Part of the deficiencies in the Act derived from flaws in how the Personal Data Protection Act that supports the General Health Act, which does not consider the protection of genomic information as a human right. Mexican laboratories involved in human genomics must abide to the Genomic Sovereignty Act, but, as any law, this act is susceptible to amendments and may evolve to adapt to technological changes, the demands of scientific development and the modern challenges involving the protection of personal data, with particular emphasis on electronic data sets.

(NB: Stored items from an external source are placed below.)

-- ==== Sys2Proof/Config.lean ====
section
/-! DEFINITION. The parameters of the block: the table of spec/00_scope.md R7. A parameter that R7
marks OPEN has no value here: `DEV_ADDR` is an operand of every catalog command (log 10), and the
two time quantities are opaque (log 15). -/

namespace Sys2Proof

/-- What the low byte of the packer's odd-parity pattern is (R7 `PACK_ODDLOW`, R154, R157). -/
inductive OddLow where
  /-- byte 3 of the packer's output, the spec's value (decision D16) -/
  | byte3
  /-- `id[7:0]`, the variant of spec/93_implementation_defined.md G1, not the spec's value -/
  | idLow
deriving DecidableEq, Repr

/-- The two literals of the packer that R157 asks a model to carry in its configuration. -/
structure PackConfig where
  /-- which bit of id goes to bit 0 of byte 2 (R7 `PACK_IDBIT`) -/
  idBit : Nat
  /-- the low byte of the odd-parity pattern (R7 `PACK_ODDLOW`) -/
  oddLow : OddLow
deriving DecidableEq, Repr

/-- `TX_SYNC0`, first byte of an outbound frame (R7). -/
def Config.txSync0 : Byte := 0xAB
/-- `TX_SYNC1`, second byte of an outbound frame (R7). -/
def Config.txSync1 : Byte := 0xBA
/-- `RX_SYNC0`, first byte of an inbound frame (R7). -/
def Config.rxSync0 : Byte := 0xCD
/-- `RX_SYNC1`, second byte of an inbound frame (R7). -/
def Config.rxSync1 : Byte := 0xDC
/-- `ST_OK`, the status byte of success (R7, R72). -/
def Config.stOk : Byte := 0x81
/-- `ST_FAIL`, the status byte of failure (R7, R72). -/
def Config.stFail : Byte := 0x80
/-- `LEN_MAX`, the largest payload length (R7). -/
def Config.lenMax : Nat := 255
/-- `RX_MIN`: a shorter inbound buffer is malformed (R7, spec/90_conflicts.md C5). -/
def Config.rxMin : Nat := 4
/-- `RX_CK_FIRST`, index of the first inbound byte the checksum covers (R7, C2). -/
def Config.rxCkFirst : Nat := 3
/-- `RX_PAY_FIRST`, index of the first inbound payload byte (R7). -/
def Config.rxPayFirst : Nat := 5
/-- `TX_CK_FIRST`, index of the first outbound byte the checksum covers (R7). -/
def Config.txCkFirst : Nat := 2
/-- `FRAME_FIXED`, count of the bytes of a frame that are not payload (R7, C1). -/
def Config.frameFixed : Nat := 6
/-- `FRAME_MAX`, the largest well-formed frame (R7). -/
def Config.frameMax : Nat := 261
/-- `RXBUF_DEPTH`, bytes of an inbound buffer the block retains (R7, D5). -/
def Config.rxbufDepth : Nat := 261
/-- `PACK_LEN`, bytes the packer produces (R7). -/
def Config.packLen : Nat := 5
/-- `PACK_KEY`, byte 0 of the packer's output (R7). -/
def Config.packKey : Byte := 0x20
/-- `PACK_START`, the constant XORed into byte 1 of the packer's output (R7). -/
def Config.packStart : Byte := 0x04
/-- `PACK_IDBIT = 13` and `PACK_ODDLOW = byte 3`, the source's literals (R7, R157, C6). -/
def Config.pack : PackConfig := { idBit := 13, oddLow := .byte3 }

/-- `SETTLE_DELAY`: OPEN, a time outside the block that no rule reads (R7, R225, D28, log 15). -/
opaque Config.settleDelay : Nat
/-- `READ_TIMEOUT`: OPEN, a time outside the block that no rule reads (R7, R205, D28, log 15). -/
opaque Config.readTimeout : Nat

/-- Length of a password of the catalog (spec/45_command_catalog.md R173, R174, R175, R178). -/
def Config.passwordLen : Nat := 6
/-- The two groups Read All Blocks accepts (R178). -/
def Config.readAllGroups : List Byte := [0x0A, 0x0B]

end Sys2Proof
end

In addition to future law amendments, further actions are required to implement information technologies to protect genomic data, educate and train health care professionals and researchers in electronic data management, and implement encryption techniques. These tasks may be conducted by the IFAI, as designated by law; no new agencies are necessary to take on these responsibilities.

Another pending task, in which there is little progress, is to educate and empower the general community about the facts and potential of the human genome, the particular features of genetic information and its social and legal implications, potential benefits that may be derived from genomic research for health care and the inherent risks derived from the loss of privacy regarding genetic information.

The final conclusion is that any modifications to the Act must reconcile the personal data protection with the growing demands from the public and private laboratories to share information with foreign genomic research groups and bioinformaticians, not only to meet the needs for clinical diagnosis but also to develop fields like pharmacogenomics and knowledge-based economy. These modifications should allow less bureaucratic legal procedures, in order to facilitate scientific data exchange. It is also crucial to implement policies and systems to monitor storage and flow of personal genomic information.